Le centre géographique d'Elegor est théoriquement inaccessible, puisqu'il est situé au même endroit que la Place de Traverse (place principale), dans une dimension divine (voir illustration plus haut), et fut baptisé dans le Livre d'Anmar "Fontaine Une", "une" car elle est Tout, et l'origine de Tout. Physiquement, ce sont cinq cascades, qui déversent chacune une source d'énergie primaire (dit mana) (une bleue, une rouge, une verte, une blanche, et une noire). En contrebas, une immense étendue d'eau se divisant de tous côtés en fleuve, puis en rivières. Là-bas, aucune vie. La vie fut créée aux extrémités de ces fleuves, là où les énergies sont suffisamment diluées pour créer des organismes complexes.
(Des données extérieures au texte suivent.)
-- ==== Sys2Proof/Machine/Alarm.lean ====
section
/-! DEFINITION. SET_ALARM, CANCEL_ALARM, GET_PENDING_INT (43_alarm.md): the countdown timer. -/

namespace Sys2Proof.Machine

/-- SET_ALARM (R180): (a) clear `TF`, (b) write the tick count, (c) arm the timer. The order of the
five transactions is normative (70_reset_and_hazards.md R257). -/
def execSetAlarm (_chan : BitVec 4) (arg : Byte) (s : State) : Result :=
  runCommand
    (update addrCtrl2 ctrl2TF 0x00 ++ [.writeByte addrTimerValue (ticksOf arg)] ++
      update addrTimerMode armMask armVal)
    (respondOk .none) s

/-- CANCEL_ALARM (R181): (a) clear `TF`, (b) disarm the timer. -/
def execCancelAlarm (_chan : BitVec 4) (_arg : Byte) (s : State) : Result :=
  runCommand (update addrCtrl2 ctrl2TF 0x00 ++ update addrTimerMode disarmMask 0x00)
    (respondOk .none) s

/-- GET_PENDING_INT (R182): answer `TF` of control register 2; nothing is cleared. -/
def execGetPendingInt (_chan : BitVec 4) (_arg : Byte) (s : State) : Result :=
  runCommand [.readTmp addrCtrl2] (fun s' => respondOk (.flag (tfOf s'.tmp)) s') s

end Sys2Proof.Machine
end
Chaque être est constitué d'énergie. Pour autant, chaque être vivant est une synthèse de mana dérivés. Mana bleu et mana blanc s'entremêle pour former un mana cyan, pouvant lui-même être combiné avec un autre... Par extension, nous sommes tous constitués de manas ayant des degrés de croisement très complexes, formant une combinaison unique d'énergie. Les manatypes (combinaisons finales et inamovibles d'un individu vivant, pouvant être étudiés) ont deux origines : les êtres procréateurs, et le lieu de naissance. Le monde dans lequel on naît détermine à 25% notre constitution énergétique, le lieu précis (bâtiment, marais...) à 25% également, le père à 20%, la mère à 20% et la religion de la sage-femme (ou de l'aide à la procréation de manière plus générale) à 10%. D'autres facteurs peuvent parfois intervenir exceptionnellement.
Chaque individu est doté, dépendamment de son manatype (par définition très complexe), d'un Propens. Il s'agit du type de mana primaire dominant de l'individu (donc strictement blanc, bleu, vert, noir ou rouge).
Le manatype détermine le physique de l'individu, et le propens ses capacités.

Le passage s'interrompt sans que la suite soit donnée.